Get the best iteration from the booster.

Returns:

The best iteration, if early stopping was triggered.

getBoosterNumFeatures()[source]

Get the number of features from the booster.

Returns:

The number of features.

getBoosterNumTotalIterations()[source]

Get the total number of iterations trained.

Returns:

The total number of iterations trained.

getBoosterNumTotalModel()[source]

Get the total number of models trained.

Returns:

The total number of models.

getFeatureImportances(importance_type='split')[source]

Get the feature importances as a list. The importance_type can be “split” or “gain”.

getFeatureShaps(vector)[source]

Get the local shap feature importances.

getNativeModel()[source]

Get the native model serialized representation as a string.

saveNativeModel(filename, overwrite=True)[source]

Save the booster as string format to a local or WASB remote location.

setPredictDisableShapeCheck(value=None)[source]

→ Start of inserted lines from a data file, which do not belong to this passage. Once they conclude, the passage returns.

-- ==== Sys2Proof/Machine/Process.lean ====
section
/-! DEFINITION. PROCESS (R100 to R117). -/

namespace Sys2Proof.Machine

/-- `low1` (R101). -/
def lowUpdate (m : DenormalMode) (f low band : F32) : F32 := fadd m low (fmul m f band)

/-- `high1` (R102): from the new `low1` and the old `band`. -/
def highUpdate (m : DenormalMode) (damp low1 band x : F32) : F32 := fsub m (fsub m x low1) (fmul m damp band)

/-- `band1` (R103): from `high1` before any sanitisation. -/
def bandUpdate (m : DenormalMode) (f band high1 : F32) : F32 := fadd m band (fmul m f high1)

/-- The three values of one update in the order the source writes them (R101 to R103), before any test (R104). -/
def svfUpdate (m : DenormalMode) (f damp low band x : F32) : Signals :=
  ⟨lowUpdate m f low band,
    bandUpdate m f band (highUpdate m damp (lowUpdate m f low band) band x),
    highUpdate m damp (lowUpdate m f low band) band x⟩

/-- `(a * (1.0 - t)) + (b * t)`, each operation binary32 (R109, R110). -/
def blend (m : DenormalMode) (a b t : F32) : F32 := fadd m (fmul m a (fsub m one t)) (fmul m b t)

/-- The morph (R108 to R110): below SHAPE_SPLIT from low to band, else from band to high. -/
def morph (m : DenormalMode) (split shape : F32) (v : Signals) : F32 :=
  if flt shape split then blend m v.low v.band (fmul m shape two)
  else blend m v.band v.high (fmul m (fsub m shape half) two)

/-- The sanitised values PROCESS stores for the input `x` (R101 to R107). -/
def processSignals (x : F32) (s : State) : Signals :=
  sanitize s.cfg.sanitizeMode (svfUpdate s.cfg.denormalMode s.f s.damp s.low s.band x)

/-- The response of PROCESS for the input `x` (R108 to R111). -/
def processOutput (x : F32) (s : State) : F32 :=
  contain (morph s.cfg.denormalMode s.cfg.shapeSplit s.shape (processSignals x s))

/-- PROCESS (R100, R112): the input is used as given (R116); one atomic step, one response (R53, R77). -/
def execProcess (x : F32) (s : State) : Host.Outcome State Fault Refusal :=
  .next (respond (processOutput x s) (writeSignals (processSignals x s) s))

end Sys2Proof.Machine
end

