-- ==== Sys2Proof/Laws/PerInstr.lean ====
section
/-! SUPPORT. Laws said of every command as syntax, one lemma per constructor: the encoded word has a zero RSV field, the
operation code of its command and its operand as DATA (R71 to R73), and is a legal word (R74). -/

namespace Sys2Proof.Laws.EncodedFields

/-- The three fields of the encoded word. -/
def Statement (i : Instr) : Prop :=
  rsvField (encode i) = 0#24 ∧ opField (encode i) = opcodeOf i ∧ dataField (encode i) = operandOf i

/-- The fields of a word put together from three fields. -/
theorem fields_of_cmdWord (data : F32) (rsv : BitVec 24) (op : BitVec 8) :
    rsvField (cmdWord data rsv op) = rsv ∧ opField (cmdWord data rsv op) = op ∧
      dataField (cmdWord data rsv op) = data := by
  refine ⟨?_, ?_, ?_⟩ <;> apply BitVec.eq_of_getLsbD_eq <;> intro k hk <;>
    simp only [rsvField, opField, dataField, cmdWord, BitVec.getLsbD_extractLsb', BitVec.getLsbD_append]
  · have h1 : ¬ (8 + k < 8) := by omega
    have h2 : 8 + k < 24 + 8 := by omega
    simp [hk]
    omega
  · have h1 : k < 24 + 8 := by omega
    simp [hk]
    omega
  · simp [hk]

theorem process (x : F32) : Statement (.process x) := fields_of_cmdWord x 0#24 0x01#8

theorem setfreq (p : F32) : Statement (.setfreq p) := fields_of_cmdWord p 0#24 0x02#8

theorem setq (p : F32) : Statement (.setq p) := fields_of_cmdWord p 0#24 0x03#8

theorem setshape (p : F32) : Statement (.setshape p) := fields_of_cmdWord p 0#24 0x04#8

theorem reset (data : F32) : Statement (.reset data) := fields_of_cmdWord data 0#24 0x05#8

end Sys2Proof.Laws.EncodedFields
end

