-- ==== Sys2Proof/Laws/Numerics.lean ====
section
/-! SUPPORT. The enclosures of the reference EXPMAP and COEF hold the exact real values (R124, R125): integer square roots,
powers by repeated square roots, the Taylor series of the sine from both sides, and the bounds of pi. -/

namespace Sys2Proof.Machine

theorem sqrtAbove_spec (n : Nat) : n ≤ sqrtAbove n * sqrtAbove n := by
  unfold sqrtAbove
  split
  · assumption
  · nlinarith

theorem sqrtBelow_spec (n : Nat) : sqrtBelow n * sqrtBelow n ≤ n := by
  unfold sqrtBelow
  have hU := sqrtAbove_spec n
  rcases Nat.eq_zero_or_pos (sqrtAbove n) with h0 | hu
  · simp [h0]
  have hL := Nat.div_mul_le_self n (sqrtAbove n)
  generalize sqrtAbove n = u at *
  generalize n / u = l at *
  rcases Nat.le_total l u with h | h
  · exact le_trans (Nat.mul_le_mul_left _ h) hL
  · have h1 : u * u ≤ l * u := Nat.mul_le_mul_right _ h
    rw [Nat.eq_of_mul_eq_mul_right hu (show l * u = u * u by omega)]
    omega

theorem powEnclosure_zero (num den k : Nat) (v : Nat × Nat) : powEnclosure num den 0 k v = v := by
  with_unfolding_all rfl

theorem powEnclosure_succ (num den j k : Nat) (v : Nat × Nat) :
    powEnclosure num den (j + 1) k v = powEnclosure num den j (k / 2)
      (if k % 2 = 1 then
        (sqrtBelow (v.1 * 2 ^ powBits * num / den), sqrtAbove (v.2 * 2 ^ powBits * num / den + 1))
      else (sqrtBelow (v.1 * 2 ^ powBits), sqrtAbove (v.2 * 2 ^ powBits))) := by
  with_unfolding_all rfl

/-- From an enclosure of the power of `t` to one of the power of `(b + t) / 2`. -/
theorem sqrt_enclosure {x y : ℝ} {lo hi : Nat} (hx : 0 ≤ x) (hxy : x * x = y) (hlo : (lo : ℝ) ≤ y) (hhi : y ≤ hi) :
    (sqrtBelow lo : ℝ) ≤ x ∧ x ≤ (sqrtAbove hi : ℝ) := by
  have h1 : ((sqrtBelow lo : ℝ)) * sqrtBelow lo ≤ lo := by exact_mod_cast sqrtBelow_spec lo
  have h2 : (hi : ℝ) ≤ (sqrtAbove hi : ℝ) * sqrtAbove hi := by exact_mod_cast sqrtAbove_spec hi
  have p1 : (0 : ℝ) ≤ sqrtBelow lo := by positivity
  have p2 : (0 : ℝ) ≤ sqrtAbove hi := by positivity
  constructor
  · exact (mul_self_le_mul_self_iff p1 hx).2 (by linarith)
  · exact (mul_self_le_mul_self_iff hx p2).2 (by linarith)

/-- The enclosure of a power by repeated square roots: the exponent is `t` behind the `j` bits of `k`. -/
theorem powEnclosure_spec {num den : Nat} (hn : 0 < num) (hd : 0 < den) (j : Nat) :
    ∀ (k : Nat) (t : ℝ) (v : Nat × Nat),
      (v.1 : ℝ) ≤ 2 ^ powBits * ((num : ℝ) / den) ^ t → 2 ^ powBits * ((num : ℝ) / den) ^ t ≤ v.2 →
      ((powEnclosure num den j k v).1 : ℝ) ≤ 2 ^ powBits * ((num : ℝ) / den) ^ (((k % 2 ^ j : Nat) + t) / 2 ^ j) ∧
      2 ^ powBits * ((num : ℝ) / den) ^ (((k % 2 ^ j : Nat) + t) / 2 ^ j) ≤ (powEnclosure num den j k v).2 := by
  have hnR : (0 : ℝ) < num := by exact_mod_cast hn
  have hdR : (0 : ℝ) < den := by exact_mod_cast hd
  have hr : (0 : ℝ) < (num : ℝ) / den := by positivity
  induction j with
  | zero =>
    intro k t v h1 h2
    simp only [powEnclosure_zero, pow_zero, Nat.mod_one, Nat.cast_zero, zero_add, div_one]
    exact ⟨h1, h2⟩
  | succ j ih =>
    intro k t v h1 h2
    rw [powEnclosure_succ]
    have hexp : ((k % 2 ^ (j + 1) : Nat) + t) / 2 ^ (j + 1) =
        (((k / 2 % 2 ^ j : Nat) : ℝ) + ((k % 2 : Nat) + t) / 2) / 2 ^ j := by
      have : k % 2 ^ (j + 1) = 2 * (k / 2 % 2 ^ j) + k % 2 := by
        rw [pow_succ', Nat.mod_mul]
        omega
      rw [this]
      push_cast
      rw [pow_succ]
      field_simp
      ring
    rw [hexp]
    have hx : (0 : ℝ) ≤ 2 ^ powBits * ((num : ℝ) / den) ^ (((k % 2 : Nat) + t) / 2) := by positivity
    have hsq : (2 ^ powBits * ((num : ℝ) / den) ^ (((k % 2 : Nat) + t) / 2)) *
        (2 ^ powBits * ((num : ℝ) / den) ^ (((k % 2 : Nat) + t) / 2)) =
        2 ^ powBits * (2 ^ powBits * ((num : ℝ) / den) ^ t) * ((num : ℝ) / den) ^ ((k % 2 : Nat) : ℝ) := by
      rw [show ∀ u w : ℝ, u * w * (u * w) = u * (u * (w * w)) from fun u w => by ring, ← Real.rpow_add hr,
        show (((k % 2 : Nat) : ℝ) + t) / 2 + (((k % 2 : Nat) : ℝ) + t) / 2 = t + ((k % 2 : Nat) : ℝ) by ring,
        Real.rpow_add hr]
      ring
    have hpow : (0 : ℝ) < 2 ^ powBits := by positivity
    split
    · rename_i hk
      rw [hk, Nat.cast_one] at hsq hx ⊢
      rw [Real.rpow_one] at hsq
      have e := sqrt_enclosure (lo := v.1 * 2 ^ powBits * num / den) (hi := v.2 * 2 ^ powBits * num / den + 1) hx hsq
        (by
          calc ((v.1 * 2 ^ powBits * num / den : Nat) : ℝ) ≤ ((v.1 * 2 ^ powBits * num : Nat) : ℝ) / den :=
                Nat.cast_div_le
            _ = 2 ^ powBits * v.1 * ((num : ℝ) / den) := by push_cast; ring
            _ ≤ _ := by gcongr)
        (by
          have h3 : ((v.2 * 2 ^ powBits * num : Nat) : ℝ) / den < ((v.2 * 2 ^ powBits * num / den + 1 : Nat) : ℝ) := by
            rw [div_lt_iff₀ hdR]
            have h4 := Nat.lt_mul_div_succ (v.2 * 2 ^ powBits * num) hd
            rw [Nat.mul_comm den] at h4
            exact_mod_cast h4
          calc 2 ^ powBits * (2 ^ powBits * ((num : ℝ) / den) ^ t) * ((num : ℝ) / den)
              ≤ 2 ^ powBits * v.2 * ((num : ℝ) / den) := by gcongr
            _ = ((v.2 * 2 ^ powBits * num : Nat) : ℝ) / den := by push_cast; ring
            _ ≤ _ := h3.le)
      exact ih (k / 2) _ _ e.1 e.2
    · rename_i hk
      have hk0 : k % 2 = 0 := by omega
      rw [hk0, Nat.cast_zero] at hsq hx ⊢
      rw [Real.rpow_zero, mul_one] at hsq
      have e := sqrt_enclosure (lo := v.1 * 2 ^ powBits) (hi := v.2 * 2 ^ powBits) hx hsq
        (by push_cast; nlinarith) (by push_cast; nlinarith)
      exact ih (k / 2) _ _ e.1 e.2

theorem sinSeries_zero (a2 d2 k : Nat) : sinSeries a2 d2 0 k = (1, 1) := by
  with_unfolding_all rfl

theorem sinSeries_succ (a2 d2 n k : Nat) :
    sinSeries a2 d2 (n + 1) k = sinLevel a2 d2 ((2 * k + 2) * (2 * k + 3)) (sinSeries a2 d2 n (k + 1)) := by
  with_unfolding_all rfl

/-- The nested series is the partial sum of the series of sin(t)/t from term `k` on, scaled to start at 1. -/
theorem sinSeries_spec {a2 d2 : Nat} (hd : 0 < d2) (ha : a2 ≤ 6 * d2) (n : Nat) :
    ∀ k : Nat, (sinSeries a2 d2 n k).1 ≤ (sinSeries a2 d2 n k).2 ∧ 0 < (sinSeries a2 d2 n k).2 ∧
      ((sinSeries a2 d2 n k).1 : ℝ) / (sinSeries a2 d2 n k).2 =
        ∑ i ∈ Finset.range (n + 1),
          (-1) ^ i * ((a2 : ℝ) / d2) ^ i * ((2 * k + 1).factorial : ℝ) / ((2 * k + 1 + 2 * i).factorial : ℝ) := by
  have hdR : (0 : ℝ) < d2 := by exact_mod_cast hd
  induction n with
  | zero =>
    intro k
    rw [sinSeries_zero]
    refine ⟨le_refl _, Nat.one_pos, ?_⟩
    have : ((2 * k + 1).factorial : ℝ) ≠ 0 := by exact_mod_cast Nat.factorial_ne_zero _
    simp [this]
  | succ n ih =>
    intro k
    obtain ⟨h1, h2, h3⟩ := ih (k + 1)
    rw [sinSeries_succ]
    unfold sinLevel
    generalize (sinSeries a2 d2 n (k + 1)).1 = x at *
    generalize (sinSeries a2 d2 n (k + 1)).2 = y at *
    have hc : 6 ≤ (2 * k + 2) * (2 * k + 3) := by nlinarith
    have hle : a2 * x ≤ (2 * k + 2) * (2 * k + 3) * d2 * y :=
      Nat.mul_le_mul (le_trans ha (Nat.mul_le_mul_right _ hc)) h1
    have hpos : 0 < (2 * k + 2) * (2 * k + 3) * d2 * y := by positivity
    refine ⟨Nat.sub_le _ _, hpos, ?_⟩
    have hyR : (0 : ℝ) < y := by exact_mod_cast h2
    simp only
    rw [Nat.cast_sub hle, Finset.sum_range_succ']
    have step : ∀ i : Nat, (-1 : ℝ) ^ (i + 1) * ((a2 : ℝ) / d2) ^ (i + 1) * ((2 * k + 1).factorial : ℝ) /
        ((2 * k + 1 + 2 * (i + 1)).factorial : ℝ) =
        -((a2 : ℝ) / d2) / ((2 * k + 2) * (2 * k + 3)) *
          ((-1) ^ i * ((a2 : ℝ) / d2) ^ i * ((2 * (k + 1) + 1).factorial : ℝ) /
            ((2 * (k + 1) + 1 + 2 * i).factorial : ℝ)) := by
      intro i
      have e1 : (2 * (k + 1) + 1).factorial = (2 * k + 3) * ((2 * k + 2) * (2 * k + 1).factorial) := by
        rw [show 2 * (k + 1) + 1 = (2 * k + 2) + 1 by ring, Nat.factorial_succ, Nat.factorial_succ]
      have e2 : 2 * k + 1 + 2 * (i + 1) = 2 * (k + 1) + 1 + 2 * i := by ring
      rw [e1, e2]
      have : ((2 * (k + 1) + 1 + 2 * i).factorial : ℝ) ≠ 0 := by exact_mod_cast Nat.factorial_ne_zero _
      push_cast
      rw [pow_succ ((a2 : ℝ) / d2), pow_succ (-1 : ℝ)]
      field_simp
    simp only [step]
    rw [← Finset.mul_sum, ← h3]
    have : ((2 * k + 1).factorial : ℝ) ≠ 0 := by exact_mod_cast Nat.factorial_ne_zero _
    push_cast
    simp only [pow_zero, Nat.add_zero, mul_one, one_mul]
    rw [div_self this]
    field_simp
    ring

/-- The partial sums of the sine's series, from the nested form. -/
theorem sin_partial {a d : Nat} (hd : 0 < d) (ha : a * a ≤ 6 * (d * d)) (n : Nat) :
    ((a : ℝ) / d) * (((sinSeries (a * a) (d * d) n 0).1 : ℝ) / (sinSeries (a * a) (d * d) n 0).2) =
      ∑ i ∈ Finset.range (n + 1), (-1) ^ i * (((a : ℝ) / d) ^ (2 * i + 1) / ((2 * i + 1).factorial : ℝ)) := by
  rw [(sinSeries_spec (by positivity) ha n 0).2.2, Finset.mul_sum]
  apply Finset.sum_congr rfl
  intro i _
  push_cast
  rw [show 2 * 0 + 1 + 2 * i = 2 * i + 1 by ring]
  simp only [Nat.factorial_one, Nat.cast_one, mul_one]
  rw [show ((a : ℝ) * a / (d * d)) = ((a : ℝ) / d) ^ 2 by ring, ← pow_mul]
  ring
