-- ==== Sys2Proof/Laws/State.lean ====
section
/-! SUPPORT. One lemma per field of State per register or stream operation, so that no proof unfolds a record update. -/

namespace Sys2Proof.Machine

@[simp] theorem writeSignals_low (v : Signals) (s : State) : (writeSignals v s).low = v.low := rfl
@[simp] theorem writeSignals_band (v : Signals) (s : State) : (writeSignals v s).band = v.band := rfl
@[simp] theorem writeSignals_high (v : Signals) (s : State) : (writeSignals v s).high = v.high := rfl
@[simp] theorem writeSignals_freqN (v : Signals) (s : State) : (writeSignals v s).freqN = s.freqN := rfl
@[simp] theorem writeSignals_qN (v : Signals) (s : State) : (writeSignals v s).qN = s.qN := rfl
@[simp] theorem writeSignals_shape (v : Signals) (s : State) : (writeSignals v s).shape = s.shape := rfl
@[simp] theorem writeSignals_freqHz (v : Signals) (s : State) : (writeSignals v s).freqHz = s.freqHz := rfl
@[simp] theorem writeSignals_f (v : Signals) (s : State) : (writeSignals v s).f = s.f := rfl
@[simp] theorem writeSignals_q (v : Signals) (s : State) : (writeSignals v s).q = s.q := rfl
@[simp] theorem writeSignals_damp (v : Signals) (s : State) : (writeSignals v s).damp = s.damp := rfl
@[simp] theorem writeSignals_cfg (v : Signals) (s : State) : (writeSignals v s).cfg = s.cfg := rfl
@[simp] theorem writeSignals_inbox (v : Signals) (s : State) : (writeSignals v s).inbox = s.inbox := rfl
@[simp] theorem writeSignals_partialWord (v : Signals) (s : State) : (writeSignals v s).partialWord = s.partialWord := rfl
@[simp] theorem writeSignals_responses (v : Signals) (s : State) : (writeSignals v s).responses = s.responses := rfl

@[simp] theorem writeFreq_low (pn : F32) (s : State) : (writeFreq pn s).low = s.low := rfl
@[simp] theorem writeFreq_band (pn : F32) (s : State) : (writeFreq pn s).band = s.band := rfl
@[simp] theorem writeFreq_high (pn : F32) (s : State) : (writeFreq pn s).high = s.high := rfl
@[simp] theorem writeFreq_freqN (pn : F32) (s : State) : (writeFreq pn s).freqN = pn := rfl
@[simp] theorem writeFreq_qN (pn : F32) (s : State) : (writeFreq pn s).qN = s.qN := rfl
@[simp] theorem writeFreq_shape (pn : F32) (s : State) : (writeFreq pn s).shape = s.shape := rfl
@[simp] theorem writeFreq_freqHz (pn : F32) (s : State) : (writeFreq pn s).freqHz = deriveFreqHz s.cfg pn := rfl
@[simp] theorem writeFreq_f (pn : F32) (s : State) : (writeFreq pn s).f = deriveF s.cfg pn := rfl
@[simp] theorem writeFreq_q (pn : F32) (s : State) : (writeFreq pn s).q = s.q := rfl
@[simp] theorem writeFreq_damp (pn : F32) (s : State) : (writeFreq pn s).damp = s.damp := rfl
@[simp] theorem writeFreq_cfg (pn : F32) (s : State) : (writeFreq pn s).cfg = s.cfg := rfl
@[simp] theorem writeFreq_inbox (pn : F32) (s : State) : (writeFreq pn s).inbox = s.inbox := rfl
@[simp] theorem writeFreq_partialWord (pn : F32) (s : State) : (writeFreq pn s).partialWord = s.partialWord := rfl
@[simp] theorem writeFreq_responses (pn : F32) (s : State) : (writeFreq pn s).responses = s.responses := rfl

@[simp] theorem writeQ_low (pn : F32) (s : State) : (writeQ pn s).low = s.low := rfl
@[simp] theorem writeQ_band (pn : F32) (s : State) : (writeQ pn s).band = s.band := rfl
@[simp] theorem writeQ_high (pn : F32) (s : State) : (writeQ pn s).high = s.high := rfl
@[simp] theorem writeQ_freqN (pn : F32) (s : State) : (writeQ pn s).freqN = s.freqN := rfl
@[simp] theorem writeQ_qN (pn : F32) (s : State) : (writeQ pn s).qN = pn := rfl
@[simp] theorem writeQ_shape (pn : F32) (s : State) : (writeQ pn s).shape = s.shape := rfl
@[simp] theorem writeQ_freqHz (pn : F32) (s : State) : (writeQ pn s).freqHz = s.freqHz := rfl
@[simp] theorem writeQ_f (pn : F32) (s : State) : (writeQ pn s).f = s.f := rfl
@[simp] theorem writeQ_q (pn : F32) (s : State) : (writeQ pn s).q = deriveQ s.cfg pn := rfl
@[simp] theorem writeQ_damp (pn : F32) (s : State) : (writeQ pn s).damp = deriveDamp s.cfg pn := rfl
@[simp] theorem writeQ_cfg (pn : F32) (s : State) : (writeQ pn s).cfg = s.cfg := rfl
@[simp] theorem writeQ_inbox (pn : F32) (s : State) : (writeQ pn s).inbox = s.inbox := rfl
@[simp] theorem writeQ_partialWord (pn : F32) (s : State) : (writeQ pn s).partialWord = s.partialWord := rfl
@[simp] theorem writeQ_responses (pn : F32) (s : State) : (writeQ pn s).responses = s.responses := rfl

@[simp] theorem writeShape_low (pn : F32) (s : State) : (writeShape pn s).low = s.low := rfl
@[simp] theorem writeShape_band (pn : F32) (s : State) : (writeShape pn s).band = s.band := rfl
@[simp] theorem writeShape_high (pn : F32) (s : State) : (writeShape pn s).high = s.high := rfl
@[simp] theorem writeShape_freqN (pn : F32) (s : State) : (writeShape pn s).freqN = s.freqN := rfl
@[simp] theorem writeShape_qN (pn : F32) (s : State) : (writeShape pn s).qN = s.qN := rfl
@[simp] theorem writeShape_shape (pn : F32) (s : State) : (writeShape pn s).shape = pn := rfl
@[simp] theorem writeShape_freqHz (pn : F32) (s : State) : (writeShape pn s).freqHz = s.freqHz := rfl
@[simp] theorem writeShape_f (pn : F32) (s : State) : (writeShape pn s).f = s.f := rfl
@[simp] theorem writeShape_q (pn : F32) (s : State) : (writeShape pn s).q = s.q := rfl
@[simp] theorem writeShape_damp (pn : F32) (s : State) : (writeShape pn s).damp = s.damp := rfl
@[simp] theorem writeShape_cfg (pn : F32) (s : State) : (writeShape pn s).cfg = s.cfg := rfl
@[simp] theorem writeShape_inbox (pn : F32) (s : State) : (writeShape pn s).inbox = s.inbox := rfl
@[simp] theorem writeShape_partialWord (pn : F32) (s : State) : (writeShape pn s).partialWord = s.partialWord := rfl
@[simp] theorem writeShape_responses (pn : F32) (s : State) : (writeShape pn s).responses = s.responses := rfl

@[simp] theorem respond_low (out : F32) (s : State) : (respond out s).low = s.low := rfl
@[simp] theorem respond_band (out : F32) (s : State) : (respond out s).band = s.band := rfl
@[simp] theorem respond_high (out : F32) (s : State) : (respond out s).high = s.high := rfl
@[simp] theorem respond_freqN (out : F32) (s : State) : (respond out s).freqN = s.freqN := rfl
@[simp] theorem respond_qN (out : F32) (s : State) : (respond out s).qN = s.qN := rfl
@[simp] theorem respond_shape (out : F32) (s : State) : (respond out s).shape = s.shape := rfl
@[simp] theorem respond_freqHz (out : F32) (s : State) : (respond out s).freqHz = s.freqHz := rfl
@[simp] theorem respond_f (out : F32) (s : State) : (respond out s).f = s.f := rfl
@[simp] theorem respond_q (out : F32) (s : State) : (respond out s).q = s.q := rfl
@[simp] theorem respond_damp (out : F32) (s : State) : (respond out s).damp = s.damp := rfl
@[simp] theorem respond_cfg (out : F32) (s : State) : (respond out s).cfg = s.cfg := rfl
@[simp] theorem respond_inbox (out : F32) (s : State) : (respond out s).inbox = s.inbox := rfl
@[simp] theorem respond_partialWord (out : F32) (s : State) : (respond out s).partialWord = s.partialWord := rfl
@[simp] theorem respond_responses (out : F32) (s : State) : (respond out s).responses = s.responses ++ [out] := rfl

@[simp] theorem issueCommand_low (w : Cmd) (s : State) : (issueCommand w s).low = s.low := rfl
@[simp] theorem issueCommand_band (w : Cmd) (s : State) : (issueCommand w s).band = s.band := rfl
@[simp] theorem issueCommand_high (w : Cmd) (s : State) : (issueCommand w s).high = s.high := rfl
@[simp] theorem issueCommand_freqN (w : Cmd) (s : State) : (issueCommand w s).freqN = s.freqN := rfl
@[simp] theorem issueCommand_qN (w : Cmd) (s : State) : (issueCommand w s).qN = s.qN := rfl
@[simp] theorem issueCommand_shape (w : Cmd) (s : State) : (issueCommand w s).shape = s.shape := rfl
@[simp] theorem issueCommand_freqHz (w : Cmd) (s : State) : (issueCommand w s).freqHz = s.freqHz := rfl
@[simp] theorem issueCommand_f (w : Cmd) (s : State) : (issueCommand w s).f = s.f := rfl
@[simp] theorem issueCommand_q (w : Cmd) (s : State) : (issueCommand w s).q = s.q := rfl
@[simp] theorem issueCommand_damp (w : Cmd) (s : State) : (issueCommand w s).damp = s.damp := rfl
@[simp] theorem issueCommand_cfg (w : Cmd) (s : State) : (issueCommand w s).cfg = s.cfg := rfl
@[simp] theorem issueCommand_inbox (w : Cmd) (s : State) : (issueCommand w s).inbox = s.inbox ++ [w] := rfl
@[simp] theorem issueCommand_partialWord (w : Cmd) (s : State) : (issueCommand w s).partialWord = s.partialWord := rfl
@[simp] theorem issueCommand_responses (w : Cmd) (s : State) : (issueCommand w s).responses = s.responses := rfl

end Sys2Proof.Machine
end

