-- ==== Sys2Proof/Tests/Slice0.lean ====
section
/-! SUPPORT. The model's own tests: the checks of WellFormed on terms they refuse, command words written out bit by bit from the
spec's encodings, single steps against the vectors of 95_test_vectors, and for every statement with hypotheses a state and
operands that meet them all. -/

namespace Sys2Proof.Tests

open Sys2Proof Sys2Proof.Machine

/-- What a next state is tested for; a fault or a refusal fails the test. -/
def afterwards (o : Host.Outcome State Fault Refusal) (p : State → Bool) : Bool :=
  match o with
  | .next t => p t
  | .fault _ => false
  | .refused _ => false

/-- An instance of the default configuration with the state of V4.1 after step 2: LOW 0.25, BAND 0.625, HIGH 0.25. -/
def liveState : State :=
  { State.construct Config.default with low := 0x3E800000#32, band := 0x3F200000#32, high := 0x3E800000#32 }

/-- LOW, BAND and HIGH set directly, as the conventions of 95_test_vectors say. -/
def withState (low band high : F32) (s : State) : State := { s with low := low, band := band, high := high }

/-- SHAPE set directly. -/
def withShape (shape : F32) (s : State) : State := { s with shape := shape }

/-- The coefficients of V4.1, set directly: F = 0.5, DAMP = 1.0. -/
def withCoefficients (s : State) : State := { s with f := 0x3F000000#32, damp := 0x3F800000#32 }

/-- An instance of another configuration, not yet used. -/
def otherConfig (c : Config) : State := State.construct c

/-- FREQ_HZ is the given frequency at every setting: F_MIN = F_MAX. -/
def fixedFrequency (fhz : F32) : Config := { Config.default with fMin := fhz, fMax := fhz }

/-! ## The checks of WellFormed refuse -/

theorem test_wellFormed_reset : (Instr.reset 1#32).wellFormed = false ∧ (Instr.reset 0#32).wellFormed = true := by decide

theorem test_legalWord : legalWord 0x0000000000000105#64 = false ∧ legalWord 0x3F80000080000001#64 = false ∧
    legalWord 0x0000000000000000#64 = false ∧ legalWord 0x0000000000000006#64 = false ∧
    legalWord 0xDEADBEEF00000005#64 = true := by decide

theorem test_positivePattern : positivePattern 0x00000000#32 = false ∧ positivePattern 0x80000001#32 = false ∧
    positivePattern 0x7F800000#32 = false ∧ positivePattern 0x00000001#32 = true := by decide

theorem test_unitPattern : unitPattern 0x80000000#32 = false ∧ unitPattern 0x3F800001#32 = false ∧
    unitPattern 0x3F800000#32 = true := by decide

theorem test_valid_bounds : ({ Config.default with fMin := 0x00000000#32 } : Config).valid = false ∧
    ({ Config.default with fMax := 0x7F800000#32 } : Config).valid = false ∧
    ({ Config.default with fMin := 0x469C4001#32 } : Config).valid = false ∧
    ({ Config.default with qMin := 0xBF000000#32 } : Config).valid = false ∧
    ({ Config.default with qMax := 0x7FC00000#32 } : Config).valid = false ∧
    ({ Config.default with qMin := 0x41A00001#32 } : Config).valid = false := by decide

Set shape check or not when predict.

Module contents

SynapseML is an ecosystem of tools aimed towards expanding the distributed computing framework Apache Spark in several new directions. SynapseML adds many deep learning and data science tools to the Spark ecosystem, including seamless integration of Spark Machine Learning pipelines with Microsoft Cognitive Toolkit (CNTK), LightGBM and OpenCV. These tools enable powerful and highly-scalable predictive and analytical models for a variety of datasources.

SynapseML also brings new networking capabilities to the Spark Ecosystem. With the HTTP on Spark project, users can embed any web service into their SparkML models. In this vein, SynapseML provides easy to use SparkML transformers for a wide variety of Microsoft Cognitive Services. For production grade deployment, the Spark Serving project enables high throughput, sub-millisecond latency web services, backed by your Spark cluster.

SynapseML requires Scala 2.12, Spark 3.0+, and Python 3.6+.